### TASK ITEM
When the line containing "by a step that" is reached, include it and end there; set down verbatim every line before it, starting at the top of the records.

※ ※ ※

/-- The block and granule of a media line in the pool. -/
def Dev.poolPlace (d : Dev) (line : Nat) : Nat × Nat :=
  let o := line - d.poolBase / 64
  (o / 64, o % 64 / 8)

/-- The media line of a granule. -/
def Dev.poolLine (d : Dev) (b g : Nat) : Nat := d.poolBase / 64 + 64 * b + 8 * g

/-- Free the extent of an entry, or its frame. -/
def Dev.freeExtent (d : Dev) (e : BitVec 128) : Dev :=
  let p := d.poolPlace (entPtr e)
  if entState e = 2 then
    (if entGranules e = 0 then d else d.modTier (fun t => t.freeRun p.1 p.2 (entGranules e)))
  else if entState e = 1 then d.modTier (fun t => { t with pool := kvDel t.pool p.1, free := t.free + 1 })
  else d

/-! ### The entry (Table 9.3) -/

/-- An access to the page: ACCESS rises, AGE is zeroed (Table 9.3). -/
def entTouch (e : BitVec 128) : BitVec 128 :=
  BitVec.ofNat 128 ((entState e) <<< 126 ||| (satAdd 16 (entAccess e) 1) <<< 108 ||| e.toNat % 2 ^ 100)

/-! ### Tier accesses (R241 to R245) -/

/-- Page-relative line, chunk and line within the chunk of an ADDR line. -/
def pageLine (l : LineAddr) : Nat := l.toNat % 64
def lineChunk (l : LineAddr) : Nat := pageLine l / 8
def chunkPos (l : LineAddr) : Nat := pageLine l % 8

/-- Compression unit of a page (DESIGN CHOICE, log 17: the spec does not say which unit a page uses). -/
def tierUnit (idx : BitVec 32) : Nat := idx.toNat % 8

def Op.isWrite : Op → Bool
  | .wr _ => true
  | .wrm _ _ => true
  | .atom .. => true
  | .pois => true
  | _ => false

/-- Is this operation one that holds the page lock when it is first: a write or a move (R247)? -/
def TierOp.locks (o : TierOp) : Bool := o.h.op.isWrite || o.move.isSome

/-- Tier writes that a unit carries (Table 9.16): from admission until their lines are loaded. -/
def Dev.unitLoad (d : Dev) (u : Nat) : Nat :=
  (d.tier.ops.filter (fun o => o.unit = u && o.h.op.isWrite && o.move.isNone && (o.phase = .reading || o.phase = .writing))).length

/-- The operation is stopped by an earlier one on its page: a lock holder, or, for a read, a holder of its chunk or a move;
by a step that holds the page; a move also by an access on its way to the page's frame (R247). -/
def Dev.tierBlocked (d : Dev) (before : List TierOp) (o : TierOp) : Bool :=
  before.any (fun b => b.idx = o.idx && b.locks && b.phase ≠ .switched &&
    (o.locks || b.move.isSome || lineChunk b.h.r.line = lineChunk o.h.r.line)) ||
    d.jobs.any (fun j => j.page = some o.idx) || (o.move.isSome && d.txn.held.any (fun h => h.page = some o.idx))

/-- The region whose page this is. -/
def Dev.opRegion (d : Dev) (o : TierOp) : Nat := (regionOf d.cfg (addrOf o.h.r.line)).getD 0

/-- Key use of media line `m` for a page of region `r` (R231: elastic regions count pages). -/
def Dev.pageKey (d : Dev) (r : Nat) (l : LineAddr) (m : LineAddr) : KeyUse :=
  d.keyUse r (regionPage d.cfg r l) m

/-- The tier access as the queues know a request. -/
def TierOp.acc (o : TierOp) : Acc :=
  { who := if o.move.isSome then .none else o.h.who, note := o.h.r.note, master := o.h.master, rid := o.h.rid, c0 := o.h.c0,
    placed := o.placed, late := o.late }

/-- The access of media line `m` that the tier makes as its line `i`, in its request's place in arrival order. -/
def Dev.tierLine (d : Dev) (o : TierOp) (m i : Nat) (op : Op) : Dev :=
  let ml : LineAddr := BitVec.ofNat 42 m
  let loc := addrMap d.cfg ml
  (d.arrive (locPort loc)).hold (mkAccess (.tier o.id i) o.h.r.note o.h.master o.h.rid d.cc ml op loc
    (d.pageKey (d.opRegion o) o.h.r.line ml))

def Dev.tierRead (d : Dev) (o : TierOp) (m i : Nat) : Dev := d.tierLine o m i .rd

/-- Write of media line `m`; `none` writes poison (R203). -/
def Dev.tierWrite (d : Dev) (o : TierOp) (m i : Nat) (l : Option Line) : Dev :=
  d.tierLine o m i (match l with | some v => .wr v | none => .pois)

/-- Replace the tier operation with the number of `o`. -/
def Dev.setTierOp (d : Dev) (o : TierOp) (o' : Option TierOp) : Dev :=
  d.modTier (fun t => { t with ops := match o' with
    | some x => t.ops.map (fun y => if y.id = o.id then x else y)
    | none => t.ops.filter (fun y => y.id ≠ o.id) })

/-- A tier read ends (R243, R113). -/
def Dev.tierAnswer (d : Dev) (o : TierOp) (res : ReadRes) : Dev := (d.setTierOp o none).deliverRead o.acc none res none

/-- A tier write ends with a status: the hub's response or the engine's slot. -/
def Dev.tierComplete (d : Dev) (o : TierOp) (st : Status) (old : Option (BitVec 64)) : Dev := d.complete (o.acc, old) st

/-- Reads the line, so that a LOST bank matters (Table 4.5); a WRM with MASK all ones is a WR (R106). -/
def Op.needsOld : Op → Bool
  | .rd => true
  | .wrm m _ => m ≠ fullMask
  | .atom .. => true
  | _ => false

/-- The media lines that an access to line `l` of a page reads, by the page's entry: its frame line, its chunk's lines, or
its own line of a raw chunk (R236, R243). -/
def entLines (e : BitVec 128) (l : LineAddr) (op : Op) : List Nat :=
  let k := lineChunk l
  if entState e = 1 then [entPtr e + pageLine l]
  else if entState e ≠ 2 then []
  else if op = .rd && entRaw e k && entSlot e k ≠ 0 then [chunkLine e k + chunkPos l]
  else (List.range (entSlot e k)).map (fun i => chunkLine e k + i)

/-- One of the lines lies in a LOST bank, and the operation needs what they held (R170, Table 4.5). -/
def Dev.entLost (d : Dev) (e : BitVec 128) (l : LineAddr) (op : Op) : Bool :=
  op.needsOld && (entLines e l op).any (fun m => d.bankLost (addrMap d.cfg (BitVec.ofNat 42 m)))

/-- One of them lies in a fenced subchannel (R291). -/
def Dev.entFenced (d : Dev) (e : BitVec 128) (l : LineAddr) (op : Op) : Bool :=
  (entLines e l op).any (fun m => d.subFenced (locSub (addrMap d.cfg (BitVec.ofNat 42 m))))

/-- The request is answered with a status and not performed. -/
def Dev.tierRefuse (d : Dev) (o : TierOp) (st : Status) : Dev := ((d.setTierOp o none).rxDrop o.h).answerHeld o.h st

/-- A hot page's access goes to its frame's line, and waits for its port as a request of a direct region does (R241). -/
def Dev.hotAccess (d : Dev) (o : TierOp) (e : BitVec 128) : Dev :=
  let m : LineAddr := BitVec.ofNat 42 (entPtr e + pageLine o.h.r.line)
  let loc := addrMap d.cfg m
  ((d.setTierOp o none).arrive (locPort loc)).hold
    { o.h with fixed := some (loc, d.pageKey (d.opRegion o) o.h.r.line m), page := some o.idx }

※ ※ ※

### YOUR RESPONSE
/-- The block and granule of a media line in the pool. -/
def Dev.poolPlace (d : Dev) (line : Nat) : Nat × Nat :=
  let o := line - d.poolBase / 64
  (o / 64, o % 64 / 8)

/-- The media line of a granule. -/
def Dev.poolLine (d : Dev) (b g : Nat) : Nat := d.poolBase / 64 + 64 * b + 8 * g

/-- Free the extent of an entry, or its frame. -/
def Dev.freeExtent (d : Dev) (e : BitVec 128) : Dev :=
  let p := d.poolPlace (entPtr e)
  if entState e = 2 then
    (if entGranules e = 0 then d else d.modTier (fun t => t.freeRun p.1 p.2 (entGranules e)))
  else if entState e = 1 then d.modTier (fun t => { t with pool := kvDel t.pool p.1, free := t.free + 1 })
  else d

/-! ### The entry (Table 9.3) -/

/-- An access to the page: ACCESS rises, AGE is zeroed (Table 9.3). -/
def entTouch (e : BitVec 128) : BitVec 128 :=
  BitVec.ofNat 128 ((entState e) <<< 126 ||| (satAdd 16 (entAccess e) 1) <<< 108 ||| e.toNat % 2 ^ 100)

/-! ### Tier accesses (R241 to R245) -/

/-- Page-relative line, chunk and line within the chunk of an ADDR line. -/
def pageLine (l : LineAddr) : Nat := l.toNat % 64
def lineChunk (l : LineAddr) : Nat := pageLine l / 8
def chunkPos (l : LineAddr) : Nat := pageLine l % 8

/-- Compression unit of a page (DESIGN CHOICE, log 17: the spec does not say which unit a page uses). -/
def tierUnit (idx : BitVec 32) : Nat := idx.toNat % 8

def Op.isWrite : Op → Bool
  | .wr _ => true
  | .wrm _ _ => true
  | .atom .. => true
  | .pois => true
  | _ => false

/-- Is this operation one that holds the page lock when it is first: a write or a move (R247)? -/
def TierOp.locks (o : TierOp) : Bool := o.h.op.isWrite || o.move.isSome

/-- Tier writes that a unit carries (Table 9.16): from admission until their lines are loaded. -/
def Dev.unitLoad (d : Dev) (u : Nat) : Nat :=
  (d.tier.ops.filter (fun o => o.unit = u && o.h.op.isWrite && o.move.isNone && (o.phase = .reading || o.phase = .writing))).length

/-- The operation is stopped by an earlier one on its page: a lock holder, or, for a read, a holder of its chunk or a move;
by a step that holds the page; a move also by an access on its way to the page's frame (R247). -/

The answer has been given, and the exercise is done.